In S4, the fashion weight score based on the scoring information is calculated:
Figure BDA0002537414530000031
wherein r isu,iIs the value of the user's score for fashion, ru,i(h) Vectorizing the score of each user for the normalized score value of the label h added by the user for the fashion item i, and then normalizing the score to be a unit vector:
Figure BDA0002537414530000032
i is the total number of all fashion items scored by the user.
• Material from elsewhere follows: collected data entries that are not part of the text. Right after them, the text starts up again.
-- ==== Sys2Proof/Tests/Slice0.lean ====
section
/-! SUPPORT. The model's own small tests: ill-formed commands that the checks refuse, the spec's worked examples, and for every statement a
state that meets its hypotheses. -/
namespace Sys2Proof.Machine
set_option Elab.async false

/-- The state after reset is sound. -/
theorem test_reset_sound : State.reset.Sound := by decide +kernel

/-! ## Well-formedness -/

/-- Ill-formed commands, one number of a unit out of its range in each: refused. -/
theorem test_illformed0 :
    ([.read 0 4096 0, .write 0 4096 0, .flush 0 4096 0, .abort 0 4096 0, .job 0 4096 0, .dictRead 0 4096 0, .dictWrite 0 4096 0,
     .mount 0 4096 0, .unmount 0 4096 0, .furl 0 4096 0, .createSq 0 4096 0, .deleteSq 0 4096 0, .createEq 0 4096 0, .deleteEq 0 4096 0,
     .unknownOpcode 0 4096 0, .sqTailDoorbell 0 ⟨.hb, 65⟩ 0 0 8, .sqTailDoorbell 0 ⟨.ha, 0⟩ 4096 0 8,
     .sqTailDoorbell 0 ⟨.ha, 0⟩ 0 (2 ^ 64) 8, .sqTailDoorbell 0 ⟨.ha, 0⟩ 0 0 7, .eqHeadDoorbell 0 ⟨.hb, 65⟩ 0 0 8,
     .eqHeadDoorbell 0 ⟨.ha, 0⟩ 4096 0 8, .eqHeadDoorbell 0 ⟨.ha, 0⟩ 0 (2 ^ 64) 8, .eqHeadDoorbell 0 ⟨.ha, 0⟩ 0 0 7,
     .eqModerationExpiry 0 4096, .msixVectorUnmask 0 ⟨.hb, 65⟩ 0, .msixVectorUnmask 0 ⟨.ha, 0⟩ 2048,
     .apertureWrite 0 ⟨.hb, 65⟩ 0 [] 0 false, .apertureWrite 0 ⟨.ha, 0⟩ 0 [] 65536 false, .apertureRead 0 ⟨.hb, 65⟩ 0 0 0 [],
     .apertureRead 0 ⟨.ha, 0⟩ 0 0 65536 [], .windowCommit 0 ⟨.hb, 65⟩ 0, .windowCommit 0 ⟨.ha, 0⟩ (2 ^ 64)] :
      List Sys2Proof.Instr).all (fun i => !i.wf) = true := by decide +kernel

/-- Ill-formed commands, one number of a unit out of its range in each: refused. -/
theorem test_illformed1 :
    ([.adminPairEnable 0 ⟨.hb, 65⟩, .adminPairDisable 0 ⟨.hb, 65⟩, .registerWrite 0 ⟨.hb, 65⟩ 0 8 0, .registerWrite 0 ⟨.ha, 0⟩ 0 7 0,
     .registerWrite 0 ⟨.ha, 0⟩ 0 8 (2 ^ 64), .mailboxReadSegment 0 ⟨.hb, 65⟩, .mailboxStageSegment 0 ⟨.hb, 65⟩,
     .mailboxApply 0 ⟨.hb, 65⟩, .flr 0 ⟨.hb, 65⟩, .d3hotEntry 0 ⟨.hb, 65⟩, .dmaReadCompletion 0 .ha 16384 .success [],
     .completionTimeout 0 .ha 16384, .endpointRetireClear 0 (.peer 2048) 0, .endpointRetireClear 0 .fieldNet (2 ^ 64),
     .sampleFrame 0 32 0 ⟨0⟩, .sampleFrame 0 0 7 ⟨0⟩, .sampleTelemetryFrame 0 32 0 ⟨0⟩, .sampleTelemetryFrame 0 0 7 ⟨0⟩,
     .identityFrame 0 32 0 ⟨0⟩ 0, .identityFrame 0 0 7 ⟨0⟩ 0, .inboundIdleFrame 0 32 0 ⟨⟨0⟩, none⟩, .inboundIdleFrame 0 0 7 ⟨⟨0⟩, none⟩,
     .commandFrameSend 0 32 0, .outboundIdleFrameSend 0 32 0, .telemetryTake 0 32 0, .mastLinkSignalDetect 0 32,
     .trainingEqualisationEnd 0 32, .trainingTimeout 0 32, .trainingRetry 0 32, .laneDown 0 32 0, .laneDown 0 0 7, .laneReacquired 0 32 0] :
      List Sys2Proof.Instr).all (fun i => !i.wf) = true := by decide +kernel

/-- Ill-formed commands, one number of a unit out of its range in each: refused. -/
theorem test_illformed2 :
    ([.laneReacquired 0 0 7, .laneReacquireTimeout 0 32 0, .laneReacquireTimeout 0 0 7, .lmapClear 0 32, .mastLinkLostTimeout 0 32,
     .mastAbsentTimeout 0 32, .laneRetireClear 0 (.peer 2048) 0 false 0, .laneRetireClear 0 .fieldNet 32 false 0,
     .laneRetireClear 0 .fieldNet 0 false (2 ^ 64), .loopEvaluation 0 32 0, .chopperOnTimeout 0 32,
     .yardCommand 0 32 0 (.writeGate true), .servoCommit 0 (.peer 2048) 0 0, .servoCommit 0 .fieldNet 32 0,
     .servoCommit 0 .fieldNet 0 (2 ^ 64), .servoFlagClear 0 (.peer 2048) 0 false 0, .servoFlagClear 0 .fieldNet 32 false 0,
     .servoFlagClear 0 .fieldNet 0 false (2 ^ 64), .traceArm 0 (.peer 2048) 0, .traceArm 0 .fieldNet 32, .traceStop 0 (.peer 2048) 0,
     .traceStop 0 .fieldNet 32, .traceFire 0 (.peer 2048) 0, .traceFire 0 .fieldNet 32, .clockTrackRun 0 32 0, .addressUnit 0 32 0,
     .acquisition 0 32 0, .acquisitionTimeout 0 32, .acquisitionRestart 0 32, .trackJump 0 32 0, .trackJumpTimeout 0 32, .seek 0 32 0] :
      List Sys2Proof.Instr).all (fun i => !i.wf) = true := by decide +kernel

/-- Ill-formed commands, one number of a unit out of its range in each: refused. -/
theorem test_illformed3 :
    ([.layerJump 0 32 0, .layerJump 0 0 16, .layerJumpTimeout 0 32, .guideFocusCalibration 0 (.peer 2048) 0,
     .guideFocusCalibration 0 .fieldNet 32, .braceCalibration 0 (.peer 2048) 0, .braceCalibration 0 .fieldNet 32,
     .halyardCalibration 0 (.peer 2048) 0, .halyardCalibration 0 .fieldNet 32, .v1ClockOffsetCalibration 0 (.peer 2048) 0,
     .v1ClockOffsetCalibration 0 .fieldNet 32, .calibrationCandidateDone 0 32 .loop, .spindleStart 0 32, .startClassify 0 32,
     .alignEnd 0 32, .startTimeout 0 32, .startRetry 0 32, .syncRearm 0 (.peer 2048) 0 false, .syncRearm 0 .fieldNet (2 ^ 64) false,
     .chopperFailClear 0 (.peer 2048) 0, .chopperFailClear 0 .fieldNet 32, .sledPlanning 0 32 0, .sledPeriodBoundary 0 32 0,
     .sledStep 0 32 0, .homing 0 32, .homingSeekStart 0 32, .sledRetireClear 0 (.peer 2048) 0, .sledRetireClear 0 .fieldNet 32,
     .coarseAlignmentCalibration 0 (.peer 2048) 0, .coarseAlignmentCalibration 0 .fieldNet 32,
     .fineAlignmentCalibration 0 (.peer 2048) 0, .fineAlignmentCalibration 0 .fieldNet 32] :
      List Sys2Proof.Instr).all (fun i => !i.wf) = true := by decide +kernel

/-- Ill-formed commands, one number of a unit out of its range in each: refused. -/
theorem test_illformed4 :
    ([.asymmetryTrimCalibration 0 (.peer 2048) 0, .asymmetryTrimCalibration 0 .fieldNet 32, .equaliserPresetCalibration 0 (.peer 2048) 0,
     .equaliserPresetCalibration 0 .fieldNet 32, .mastRevolutionSchedule 0 32, .codewordReady 0 32 0, .codewordReady 0 0 64,
     .codewordDispatch 0 128, .decodeDone 0 128, .decoderMemoryError 0 128, .decoderSelfTest 0 128 false,
     .decoderRetireClear 0 (.peer 2048) false 0, .decoderRetireClear 0 .fieldNet false (2 ^ 64), .passBoundary 0 32, .sliceExpiry 0 32,
     .burnRevolution 0 32, .verifyRevolution 0 32 0, .relocationPass 0 32, .recordDelayExpiry 0 32, .recordBurn 0 32,
     .mountLogRead 0 32 [] [], .hello 0 4 ⟨0, [], 0⟩, .hello 0 0 ⟨0, [0], 0⟩, .lctl 0 4 ⟨0, [], 0⟩, .lctl 0 0 ⟨0, [0], 0⟩,
     .gorcyCmd 0 4 ⟨0, [], 0⟩, .gorcyCmd 0 0 ⟨0, [0], 0⟩, .gorcyEvent 0 4 ⟨0, [], 0⟩, .gorcyEvent 0 0 ⟨0, [0], 0⟩,
     .eqHead 0 4 ⟨0, [], 0⟩, .eqHead 0 0 ⟨0, [0], 0⟩, .writeData 0 4 ⟨0, [], 0⟩] :
      List Sys2Proof.Instr).all (fun i => !i.wf) = true := by decide +kernel

/-- Ill-formed commands, one number of a unit out of its range in each: refused. -/
theorem test_illformed5 :
    ([.writeData 0 0 ⟨0, [0], 0⟩, .fence 0 4 ⟨0, [], 0⟩, .fence 0 0 ⟨0, [0], 0⟩, .fenceAck 0 4 ⟨0, [], 0⟩, .fenceAck 0 0 ⟨0, [0], 0⟩,
     .fetchReq 0 4 ⟨0, [], 0⟩, .fetchReq 0 0 ⟨0, [0], 0⟩, .fetchRep 0 4 ⟨0, [], 0⟩, .fetchRep 0 0 ⟨0, [0], 0⟩,
     .packetForward 0 4 ⟨0, [], 0⟩, .packetForward 0 0 ⟨0, [0], 0⟩, .replayTimeout 0 4, .ackTimer 0 4, .portSignalDetect 0 4,
     .portTrainingTimeout 0 4, .gorcyLaneDown 0 4 0, .gorcyLaneDown 0 0 2, .gorcyLaneReacquireTimeout 0 4 0,
     .gorcyLaneReacquireTimeout 0 0 2, .gorcyLaneRetireClear 0 (.peer 2048) 0 0, .gorcyLaneRetireClear 0 .fieldNet 4 0,
     .gorcyLaneRetireClear 0 .fieldNet 0 (2 ^ 64), .peerIdleRelease 0 2048, .copyStart 0 (.peer 2048) 0, .copyStart 0 .fieldNet 16,
     .copyAbort 0 (.peer 2048) 0, .copyAbort 0 .fieldNet 16, .copyTimeout 0 16, .jobSegmentStart 0 64, .wNop 0 64 .clean,
     .wAdd 0 64 .clean, .wAddc 0 64 .clean] :
      List Sys2Proof.Instr).all (fun i => !i.wf) = true := by decide +kernel

/-- Ill-formed commands, one number of a unit out of its range in each: refused. -/
theorem test_illformed6 :
    ([.wSub 0 64 .clean, .wSubb 0 64 .clean, .wAnd 0 64 .clean, .wOr 0 64 .clean, .wXor 0 64 .clean, .wAndn 0 64 .clean,
     .wShl 0 64 .clean, .wShr 0 64 .clean, .wSar 0 64 .clean, .wRol 0 64 .clean, .wMul 0 64 .clean, .wMulh 0 64 .clean,
     .wSadd 0 64 .clean, .wMin 0 64 .clean, .wMax 0 64 .clean, .wSel 0 64 .clean, .wMov 0 64 .clean, .wBfx 0 64 .clean,
     .wBfi 0 64 .clean, .wPopc 0 64 .clean, .wClz 0 64 .clean, .wCtz 0 64 .clean, .wBswap 0 64 .clean, .wMatch8 0 64 .clean,
     .wRange8 0 64 .clean, .wCmp 0 64 .clean, .wIn 0 64 .clean, .wOut 0 64 .clean, .wLds 0 64 .clean, .wSts 0 64 .clean,
     .wLdw 0 64 .clean, .wStw 0 64 .clean] :
      List Sys2Proof.Instr).all (fun i => !i.wf) = true := by decide +kernel

/-- Ill-formed commands, one number of a unit out of its range in each: refused. -/
theorem test_illformed7 :
    ([.wCvf 0 64 .clean, .wGets 0 64 .clean, .wPuts 0 64 .clean, .imageLoad 0 (.peer 2048) 0, .imageLoad 0 .fieldNet (2 ^ 64),
     .engineAssign 0 (.peer 2048) 0 0, .engineAssign 0 .fieldNet 64 0, .engineAssign 0 .fieldNet 0 (2 ^ 64),
     .engineWindowResize 0 (.peer 2048) 0 0, .engineWindowResize 0 .fieldNet 64 0, .engineWindowResize 0 .fieldNet 0 (2 ^ 64),
     .engineRetireClear 0 (.peer 2048) 0, .engineRetireClear 0 .fieldNet (2 ^ 64), .checkValueFeed 0 (.peer 2048) 0 [],
     .checkValueFeed 0 .fieldNet 8 [], .checkValueRestart 0 (.peer 2048) 0 0, .checkValueRestart 0 .fieldNet 8 0,
     .checkValueRestart 0 .fieldNet 0 (2 ^ 64), .checkValueOwnerChange 0 (.peer 2048) 0 0, .checkValueOwnerChange 0 .fieldNet 8 0,
     .checkValueOwnerChange 0 .fieldNet 0 (2 ^ 64), .scrubRead 0 16 [], .shareCopyDone 0 16 0, .shareCopyDone 0 0 8,
     .channelRetireClear 0 (.peer 2048) 0, .channelRetireClear 0 .fieldNet (2 ^ 64), .channelFillDone 0 16,
     .remapClear 0 (.peer 2048) 0 0 [], .remapClear 0 .fieldNet 16 0 [], .remapClear 0 .fieldNet 0 (2 ^ 64) [],
     .cacheInvalidateLine 0 (.peer 2048), .cacheInvalidateStructure 0 (.peer 2048)] :
      List Sys2Proof.Instr).all (fun i => !i.wf) = true := by decide +kernel

/-- Ill-formed commands, one number of a unit out of its range in each: refused. -/
theorem test_illformed8 :
    ([.cacheInvalidateAll 0 (.peer 2048), .waysEnabledWrite 0 (.peer 2048) 0, .waysEnabledWrite 0 .fieldNet (2 ^ 64),
     .wayRetireClear 0 (.peer 2048) 0, .wayRetireClear 0 .fieldNet (2 ^ 64), .sdoUpload 0 65536 0 false, .sdoUpload 0 0 256 false,
     .sdoDownload 0 65536 0 false [], .sdoDownload 0 0 256 false [], .nvSaveCommand 0 (.peer 2048) 0,
     .nvSaveCommand 0 .fieldNet (2 ^ 64), .loadDefaults 0 (.peer 2048) 0, .loadDefaults 0 .fieldNet (2 ^ 64),
     .counterClear 0 (.peer 2048) 0 0, .counterClear 0 .fieldNet 65536 0, .counterClear 0 .fieldNet 0 256, .groupClear 0 (.peer 2048) 0,
     .groupClear 0 .fieldNet (2 ^ 64), .passToken 0 (.peer 2048) 0, .passToken 0 .fieldNet (2 ^ 64), .mastRetireClear 0 (.peer 2048) 0,
     .mastRetireClear 0 .fieldNet (2 ^ 64), .shroudRetireClear 0 (.peer 2048) 0, .shroudRetireClear 0 .fieldNet (2 ^ 64),
     .sailRetireClear 0 (.peer 2048) 0 0, .sailRetireClear 0 .fieldNet 32 0, .sailRetireClear 0 .fieldNet 0 (2 ^ 64),
     .servoSailRetireClear 0 (.peer 2048) 0 0, .servoSailRetireClear 0 .fieldNet 32 0, .servoSailRetireClear 0 .fieldNet 0 (2 ^ 64),
     .imageUpdate 0 (.peer 2048) 0, .imageUpdate 0 .fieldNet (2 ^ 64)] :
      List Sys2Proof.Instr).all (fun i => !i.wf) = true := by decide +kernel

/-- Ill-formed commands, one number of a unit out of its range in each: refused. -/
theorem test_illformed9 :
    ([.startupFillDone 0 (List.replicate 15 0), .startupFillDone 0 (List.replicate 16 7), .thermalSample 0 (List.replicate 17 0),
     .configurationRequest 0 ⟨.hb, 65⟩ .toD0, .dlUp 0 .ha 0 17 false, .corruptedPacket 0 4, .typeDiscard 0 4 ⟨0, [], 0⟩,
     .typeDiscard 0 0 ⟨0, [0], 0⟩, .gorcyLaneReacquired 0 4 0, .gorcyLaneReacquired 0 0 2, .lossOfTraining 0 16,
     .fieldNetworkLinkChange 0 2 false] :
      List Sys2Proof.Instr).all (fun i => !i.wf) = true := by decide +kernel

/-- A well-formed command of each kind: accepted. -/
theorem test_wellformed0 :
    ([.read 0 0 0, .write 0 0 0, .flush 0 0 0, .abort 0 0 0, .job 0 0 0, .dictRead 0 0 0, .dictWrite 0 0 0, .mount 0 0 0, .unmount 0 0 0,
     .furl 0 0 0, .createSq 0 0 0, .deleteSq 0 0 0, .createEq 0 0 0, .deleteEq 0 0 0, .unknownOpcode 0 0 0, .readHeldRelease 0 0,
     .sqTailDoorbell 0 ⟨.ha, 0⟩ 0 0 8, .eqHeadDoorbell 0 ⟨.ha, 0⟩ 0 0 8, .eqModerationExpiry 0 0, .msixVectorUnmask 0 ⟨.ha, 0⟩ 0,
     .stagingGrant 0 0, .grantTimeout 0 0, .apertureWrite 0 ⟨.ha, 0⟩ 0 [] 0 false, .apertureRead 0 ⟨.ha, 0⟩ 0 0 0 [],
     .windowCommit 0 ⟨.ha, 0⟩ 0, .adminPairEnable 0 ⟨.ha, 0⟩, .adminPairDisable 0 ⟨.ha, 0⟩, .registerWrite 0 ⟨.ha, 0⟩ 0 8 0,
     .mailboxReadSegment 0 ⟨.ha, 0⟩, .mailboxStageSegment 0 ⟨.ha, 0⟩, .mailboxApply 0 ⟨.ha, 0⟩, .perstAssert 0 .ha, .perstRelease 0 .ha,
     .flr 0 ⟨.ha, 0⟩, .vfEnableClear 0 .ha, .d3hotEntry 0 ⟨.ha, 0⟩, .linkDownHold 0 .ha 0, .holdResume 0 .ha, .holdTimeout 0 .ha,
     .dmaReadCompletion 0 .ha 0 .success [], .completionTimeout 0 .ha 0, .l1Entry 0 .ha, .l0pWidthChange 0 .ha 0 0,
     .endpointRetireClear 0 .fieldNet 0, .sampleFrame 0 0 0 ⟨0⟩, .sampleTelemetryFrame 0 0 0 ⟨0⟩, .identityFrame 0 0 0 ⟨0⟩ 0,
     .inboundIdleFrame 0 0 0 ⟨⟨0⟩, none⟩, .commandFrameSend 0 0 0, .outboundIdleFrameSend 0 0 0, .telemetryTake 0 0 0,
     .mastLinkSignalDetect 0 0, .trainingEqualisationEnd 0 0, .trainingTimeout 0 0, .trainingRetry 0 0, .laneDown 0 0 0,
     .laneReacquired 0 0 0, .laneReacquireTimeout 0 0 0, .lmapClear 0 0, .mastLinkLostTimeout 0 0, .mastAbsentTimeout 0 0,
     .laneRetireClear 0 .fieldNet 0 false 0, .loopEvaluation 0 0 0, .chopperOnTimeout 0 0, .yardCommand 0 0 0 (.writeGate true),
     .servoCommit 0 .fieldNet 0 0] :
      List Sys2Proof.Instr).all (fun i => i.wf) = true := by decide +kernel

/-- A well-formed command of each kind: accepted. -/
theorem test_wellformed1 :
    ([.servoFlagClear 0 .fieldNet 0 false 0, .traceArm 0 .fieldNet 0, .traceStop 0 .fieldNet 0, .traceFire 0 .fieldNet 0,
     .clockTrackRun 0 0 0, .addressUnit 0 0 0, .acquisition 0 0 0, .acquisitionTimeout 0 0, .acquisitionRestart 0 0, .trackJump 0 0 0,
     .trackJumpTimeout 0 0, .seek 0 0 0, .layerJump 0 0 0, .layerJumpTimeout 0 0, .guideFocusCalibration 0 .fieldNet 0,
     .braceCalibration 0 .fieldNet 0, .halyardCalibration 0 .fieldNet 0, .v1ClockOffsetCalibration 0 .fieldNet 0,
     .calibrationCandidateDone 0 0 .loop, .spindleStart 0 0, .startClassify 0 0, .alignEnd 0 0, .startTimeout 0 0, .startRetry 0 0,
     .syncInEdge ⟨0, 0⟩, .syncInStuck 0, .syncInLost 0, .syncRearm 0 .fieldNet 0 false, .chopperFailClear 0 .fieldNet 0, .furlNAssert 0,
     .furlNRelease 0, .sledPlanning 0 0 0, .sledPeriodBoundary 0 0 0, .sledStep 0 0 0, .homing 0 0, .homingSeekStart 0 0,
     .sledRetireClear 0 .fieldNet 0, .coarseAlignmentCalibration 0 .fieldNet 0, .fineAlignmentCalibration 0 .fieldNet 0,
     .asymmetryTrimCalibration 0 .fieldNet 0, .equaliserPresetCalibration 0 .fieldNet 0, .mastRevolutionSchedule 0 0,
     .codewordReady 0 0 0, .codewordDispatch 0 0, .decodeDone 0 0, .decoderMemoryError 0 0, .decoderSelfTest 0 0 false,
     .decoderRetireClear 0 .fieldNet false 0, .peerFetchTimeout 0 0, .passBoundary 0 0, .sliceExpiry 0 0, .burnRevolution 0 0,
     .verifyRevolution 0 0 0, .relocationPass 0 0, .recordDelayExpiry 0 0, .recordBurn 0 0, .durableLimitExpiry 0 0,
     .mountLogRead 0 0 [] [], .hello 0 0 ⟨0, [], 0⟩, .lctl 0 0 ⟨0, [], 0⟩, .gorcyCmd 0 0 ⟨0, [], 0⟩, .gorcyEvent 0 0 ⟨0, [], 0⟩,
     .eqHead 0 0 ⟨0, [], 0⟩, .writeData 0 0 ⟨0, [], 0⟩, .fence 0 0 ⟨0, [], 0⟩, .fenceAck 0 0 ⟨0, [], 0⟩] :
      List Sys2Proof.Instr).all (fun i => i.wf) = true := by decide +kernel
In S4, the emotion-based fashion weight score is calculated as follows:
(1) deleting the special characters contained in the label;
(2) removing proper nouns in the tag;
(3) calculating the emotion scores of the tags, calculating the emotion scores of the tags by using an emotion dictionary of the user, and if the tags exist in the emotion dictionary of the user, using the scores in the emotion dictionary as the emotion scores of the tags:
we(hu,i)=EmotionScore(hu,i)
wherein EmotionScore (h)u,i) Is label h in emotion dictionaryu,iIf the label is contained in the emotion dictionary, the emotion score of the label is the emotion score in the emotion dictionary;
if a plurality of tags exist in the emotion dictionary of the user at the same time, calculating emotion scores according to the emotion values of the tags:
Figure BDA0002537414530000033
where set is a set composed of multiple tags, | set | is the number of all tags in the set, | set |, which is a set composed of multiple tagsemotionAnd | is the number of emotion labels in the set.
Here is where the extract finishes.